Rainbows and Butterflies

Most days, being here in France (still) doesn’t feel like real life. I find myself in awe of the fact that I am actually here, living and working and falling in love with this place more and more every day.

Other days, however, are not as picturesque as I paint them out to be on this blog.

Before I arrived in France, I was so confident that I wouldn’t really struggle with feeling homesick over here (or even just feeling sad or frustrated for that matter). Given that I spent four years in Texas, 900 miles apart from my immediate family, I thought I’d be relatively immune to those feelings, that I’d spend the entirety of the seven months I was over here riding on Cloud 9, forever dreading the day I had to get on a plane and go back home.

Boy, was I mistaken.

Some days are remarkably wonderful. Other days are just straight up hard.

Being here is grabbing my phone when I think about calling my family members or friends, but then doing the time difference math and realizing it’s impossible to do so without waking someone up.

It’s spending a lot of time feeling unbelievably discouraged because I can’t understand French as well as I’d like to, and on the rare occasions that I do accurately follow a conversation, it’s never finding the right words to express myself as thoroughly as I’d like.

It’s getting annoyed at myself with how often I have to ask someone to repeat themselves that I eventually just give up and hope for the best.

It’s spending a lot of time building up my self-confidence only to have it waver and fall at the next social interaction.

It’s feeling home tugging on my heartstrings so strongly that it’s impossible to ignore.

It’s being in a weird mental place of loving France so much I never want to leave while simultaneously wishing I could hop on a plane back to Texas or Illinois and never look back.

It’s being struck in the dichotomy of loving something so much that is so beyond challenging that it makes it impossible to decide how to feel about it all.

I know I’m lucky to be where I am today. In fact, I’m well aware that things could be so much harder than they are. I’m lucky to have a roommate and fellow assistant who I get along with so well, colleagues who are so incredibly kind, and students who I adore.

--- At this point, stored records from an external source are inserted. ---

/-! ### The errors of BUILD, DESER and VERIFY -/

theorem buildFrame_error (msg : ByteSeq) (ident : Byte) (n : BitVec 16) (e : ErrorCode)
    (h : buildFrame msg ident n = .error e) : e = .oversizedPayload ∨ e = .messageTooShort := by
  unfold buildFrame at h
  split at h
  · cases h; exact .inl rfl
  · split at h
    · cases h; exact .inr rfl
    · cases h

theorem deserialise_error (buf : ByteSeq) (e : ErrorCode) (h : deserialise buf = .error e) : e = .truncatedInput := by
  by_cases hlen : 4 + (seqByte buf 2).toNat ≤ buf.length
  · rw [deserialise_of_complete buf hlen] at h
    cases h
  · rw [deserialise_of_short buf (Nat.lt_of_not_le hlen)] at h
    cases h
    rfl

theorem eq_error_of_answerFrame_errorOf (s : State) (r : Except ErrorCode Frame) (e : ErrorCode)
    (h : (s.answerFrame r).result.errorOf = some e) : r = .error e := by
  cases r with
  | ok f => cases h
  | error e' => cases h; rfl

theorem errorOf_verdict_eq_some (ok : Bool) (e : ErrorCode) (h : (Result.verdict ok).errorOf = some e) :
    e = .checksumMismatch := by
  cases ok with
  | true => cases h
  | false => cases h; rfl

/-- `20_memory.md` R60. -/
theorem exec_pure_block (i : Instr) (s t : State) (hi : isPure i = true) (h : exec i s = .next t) :
    t.block = s.block := by
  obtain ⟨r, hexec⟩ := exec_pure_next i hi
  cases (hexec s).symm.trans h
  rfl

/-- The operations outside the parser that can answer an error are pure: CS.CLR, CS.FOLD, CSUM and SER answer none. -/
theorem exec_other_error (i : Instr) (s t : State) (e : ErrorCode) (hi : isParserOp i = false)
    (h : exec i s = .next t) (he : t.result.errorOf = some e) :
    (∃ msg ident n, i = .build msg ident n ∧ (e = .oversizedPayload ∨ e = .messageTooShort) ∧ t.block = s.block) ∨
    (∃ f, i = .verify f ∧ e = .checksumMismatch ∧ t.block = s.block) ∨
    (∃ buf, i = .deser buf ∧ e = .truncatedInput ∧ t.block = s.block) := by
  cases i with
  | csClr | csFold | csum | ser => cases h; cases he
  | build msg ident n =>
    have hblock := exec_pure_block _ s t rfl h
    cases h
    have herror := eq_error_of_answerFrame_errorOf s (buildFrame msg ident n) e he
    exact .inl ⟨msg, ident, n, rfl, buildFrame_error msg ident n e herror, hblock⟩
  | verify f =>
    have hblock := exec_pure_block _ s t rfl h
    cases h
    exact .inr (.inl ⟨f, rfl, errorOf_verdict_eq_some f.isValid e he, hblock⟩)
  | deser buf =>
    have hblock := exec_pure_block _ s t rfl h
    cases h
    have herror := eq_error_of_answerFrame_errorOf s (deserialise buf) e he
    exact .inr (.inr ⟨buf, rfl, deserialise_error buf e herror, hblock⟩)
  | _ => cases hi

/-! ### The error of P.BYTE -/

theorem errorOf_status_eq_some (st : Status) (e : ErrorCode) (h : (Result.status st).errorOf = some e) :
    st = .frameCorrupted ∧ e = .checksumMismatch := by
  cases st with
  | incomplete | frameValid => cases h
  | frameCorrupted => cases h; exact ⟨rfl, rfl⟩

/-- `42_parser.md` R149: a transition that answers an error completes a corrupted frame. -/
theorem take_error (s : State) (tr : Transition) (b : Byte) (e : ErrorCode)
    (h : (s.take tr b).result.errorOf = some e) :
    tr = .csum ∧ e = .checksumMismatch ∧ (s.take tr b).result = .status .frameCorrupted := by
  have hcsum : tr = .csum := by
    by_contra hne
    rw [take_result_of_ne_csum s tr b hne] at h
    cases h
  obtain ⟨st, hst⟩ := exists_take_result_eq_status s tr b
  rw [hst] at h ⊢
  obtain ⟨rfl, rfl⟩ := errorOf_status_eq_some st e h
  exact ⟨hcsum, rfl, rfl⟩

/-- Settles O52: P.INIT answers no error; of the transitions only P.CSUM does, and it re-arms whatever the verdict. -/
theorem errorsOfEachOperation : Obligations.ErrorsOfEachOperation := by
  intro i s t e h he
  cases hi : isParserOp i with
  | false =>
    obtain hbuild | hverify | hdeser := exec_other_error i s t e hi h he
    · exact .inl hbuild
    · exact .inr (.inl hverify)
    · exact .inr (.inr (.inl hdeser))
  | true =>
    obtain ⟨-, rfl⟩ | ⟨tr, b, -, hrow, rfl, hform⟩ := exec_parser_next i s t hi h
    · cases he
    · obtain ⟨rfl, rfl, hresult⟩ := take_error s tr b e he
      exact .inr (.inr (.inr ⟨b, hform, rfl, hrow, hresult, rfl, rfl, rfl⟩))

/-! ### What the decoder makes of a request the ports can express -/

/-- `00_scope.md` R8: the codes of the three operations that take a sequence. -/
theorem fits_of_expressible (r : Inputs) (h : expressible r = true)
    (hop : r.op.toNat = 2 ∨ r.op.toNat = 3 ∨ r.op.toNat = 6) : ByteSeq.fits r.aSeq = true := by
  have hcode : r.op = 2#4 ∨ r.op = 3#4 ∨ r.op = 6#4 :=
    hop.imp BitVec.eq_of_toNat_eq (.imp BitVec.eq_of_toNat_eq BitVec.eq_of_toNat_eq)
  obtain hcode | hcode | hcode := hcode <;> simpa [expressible, hcode] using h

theorem decode_error_of_expressible (r : Inputs) (e : DecodeError) (h : expressible r = true)
    (hdec : decode r = .error e) : e = .reservedOp r.op := by
  unfold decode at hdec
  split at hdec
  case h_3 hop | h_4 hop | h_7 hop =>
    rw [decodeSeq_of_fits _ _ (fits_of_expressible r h (by omega))] at hdec
    cases hdec
  case h_10 =>
    cases hdec
    rfl
  all_goals cases hdec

At my core, I know that this opportunity to teach in France is indispensable, or even ineluctable, for my personal growth and life story. I also know that one day, I’ll find myself desperately homesick for Clamecy and as my dear friend from home put it, “you get to come back to us a whole lot easier than going back to France will be”.

Do I expect that, after bearing my soul on this blog post, life will be hunky-dory and I’ll never have a hard day over here ever again? Absolutely not.

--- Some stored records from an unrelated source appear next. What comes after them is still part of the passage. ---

-- ==== Sys2Proof/Syntax.lean ====
section
/-! DEFINITION. The commands of the block: one constructor of `Instr` per row of spec/opcode_table.json, with the
operands the environment brings. The first operand `dt` of every command is the time in nanoseconds that passed
since the command before it (log entry 1). -/
namespace Sys2Proof

/-- The path a dictionary command arrives on, which alone fixes its class (R39). `fm p pair` is fabric-manager port
`p`, over the switch mailbox (`pair = false`) or over the FM pair of R382 (`pair = true`). -/
inductive Path where
  | kdp (ip port : Nat)
  | i3c
  | fm (port : Nat) (pair : Bool)
  | tenant (port : Nat)
  deriving DecidableEq, Repr

/-- An operation record of R45: the object it names, its element number when RFLAGS bit 0 is set, and its data. -/
structure Rec where
  index : Nat
  sub   : Nat
  elem  : Option Nat
  data  : List Byte
  deriving DecidableEq, Repr

/-- A host's write to BAR 2/3 of the presented function (R114). -/
structure WindowWrite where
  port   : Nat
  offset : Nat
  width  : Nat
  value  : Nat
  deriving DecidableEq, Repr

/-- The registers that the spec's features put into a function's configuration space and its BAR 0/1 (R100, R101, R114,
R262). Where they lie there is the PCIe and CXL standards' (log entry 85). -/
inductive FnReg where
  | classCode
  | deviceControl
  | aerStatus
  | aerMask
  | dpcControl
  | dpcStatus
  | acsControl
  | slotControl
  | cxlCapability
  | biDecoder
  deriving DecidableEq, Repr

/-- Where a write comes from: a dictionary record, a window register with no row of its own, or a register of the function
at vPPB `vppb` of a host port, 0 the presented one. -/
inductive WriteSource where
  | record (path : Path) (r : Rec)
  | window (a : WindowWrite)
  | config (port vppb : Nat) (reg : FnReg) (value : Nat)
  deriving DecidableEq, Repr

/-- Where a read comes from: a dictionary record, a window register of BAR 2/3 (width 4 or 8 bytes), or a register of the
function at vPPB `vppb` of a host port, 0 the presented one. -/
inductive ReadSource where
  | record (path : Path) (r : Rec)
  | window (port offset width : Nat)
  | config (port vppb : Nat) (reg : FnReg)
  deriving DecidableEq, Repr

/-- What the FM API command Physical Port Control asks of a port (R97, R121). -/
inductive PortControl where
  | assertPerst
  | deassertPerst
  | resetPpb
  deriving DecidableEq, Repr

/-- One monitor-slicer measurement (R85), in the fields of `LANE.MARGIN`. -/
structure Margin where
  vTop   : Nat
  vBot   : Nat
  hLeft  : Nat
  hRight : Nat
  deriving DecidableEq, Repr

/-- The eyes a periodic measurement finds on a lane: the second and third exist on a PAM4 lane only (R85). -/
structure EyeMargins where
  middle : Margin
  upper  : Margin
  lower  : Margin
  deriving DecidableEq, Repr

/-- What the checker of a lane has received since it searches, oldest bit first (R88). -/
structure ReceivedBits where
  lane : Nat
  bits : List Bool
  deriving DecidableEq, Repr

/-- Get Physical Port State: the host port it comes from and the ports it asks about (R121). -/
structure PortsQuery where
  port  : Nat
  ports : List Nat
  deriving DecidableEq, Repr

/-- Get Virtual CXL Switch Info: the host port it comes from and the host whose switch it asks about (R121). -/
structure SwitchQuery where
  port : Nat
  host : Nat
  deriving DecidableEq, Repr

/-- A key exchange that has ended: the port's link stream, or a selective stream of its function (R119). -/
structure KeyedStream where
  port   : Nat
  stream : Option Nat
  deriving DecidableEq, Repr

/-- The size a host gives a decoder, and whether it commits with commit-lock (R115). -/
structure DecoderSize where
  size : Nat
  lock : Bool
  deriving DecidableEq, Repr

/-- A logical device that answers behind a downstream port when its link comes up (R109, R112, R117). -/
structure LdOffer where
  ldId     : Nat
  serial   : Nat
  capacity : Nat
  type3    : Bool
  dynamic  : Bool
  cache    : Bool
  deriving DecidableEq, Repr

/-- What a link partner's transmitter request asks of a lane while it equalises (R81): a PCIe preset, or coefficients. -/
inductive FfeRequest where
  | preset (n : Nat)
  | coefficients (pre main post : Nat)
  deriving DecidableEq, Repr

/-- What a link partner brings to an edge port's training (R99, R503). `version` is 0 for PCIe and 1, 2, 3 for
CXL 1.1, 2.0 and 3.x; `rate` is its highest rate in the code of `LANE.PORT_MAX_RATE`; `width` the lanes that
trained, `inverted` those of the port's lanes, counted from 0, that were found inverted, `ffe` the last request made of
each lane's transmitter; `mld` says that a multi-logical device answers, `lds` are the logical devices behind a downstream
port. -/
structure Offer where
  version  : Nat
  mem      : Bool
  cache    : Bool
  pcieFlit : Bool
  flit68   : Bool
  flit256  : Bool
  latOpt   : Bool
  rate     : Nat
  width    : Nat
  reversed : Bool
  inverted : List Nat
  ffe      : List FfeRequest
  mld      : Bool
  lds      : List LdOffer
  deriving DecidableEq, Repr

However, I am hopeful for a future here in France filled with many more bright days than dark ones.

Here’s to making the most of every moment and remembering that through every challenge comes inconceivable amounts of growth.

Until next time,

Michaela

7 thoughts on “Rainbows and Butterflies

  1. Aunt Sandy says:

    Hugs to you, Michaela!!!! I enjoy reading all of your posts and love seeing all your pictures on this journey. Hang in there as the holidays may be a little tough at times but the next several months will fly by. Enjoy every minute you can!! Dont forget…..on December 16th, we will all be at Aunt Laura’s so lets try to face time or skipe. Love you girl!

    Liked by 1 person

  2. Bishop says:

    Our sweet Michaela! Cultural “disconnect” is so difficult!!! When the Monks moved from Puerto Rico to Bartonville, they felt loved and incorporated – but since the Illinois locals spoke a Mexican style of Spanish and came from a very different cultural milieu than the Spanish speaking people from Mexico – they became lonely – surrounded by people but lonely – missing the intimacy of an unencumbered conversation instead of having a head breaking experience of translation at a rapid pace. Multi sensorial overload is difficult, and it will be God’s grace, your sweetness, your smile and your sensitivity for people that will make the language less important. One day you will simply discover how much of the local chatter you have unknowingly incorporated. We love you!

    Liked by 1 person

    • Michaela says:

      Thanks, Michaela! That’s so true–one day, all these language struggles will (hopefully) be diminished and I’ll look back on this with a new perspective.

      (Also, I rarely, if ever, meet someone whose name is spelled the same way as mine, so this is so exciting!)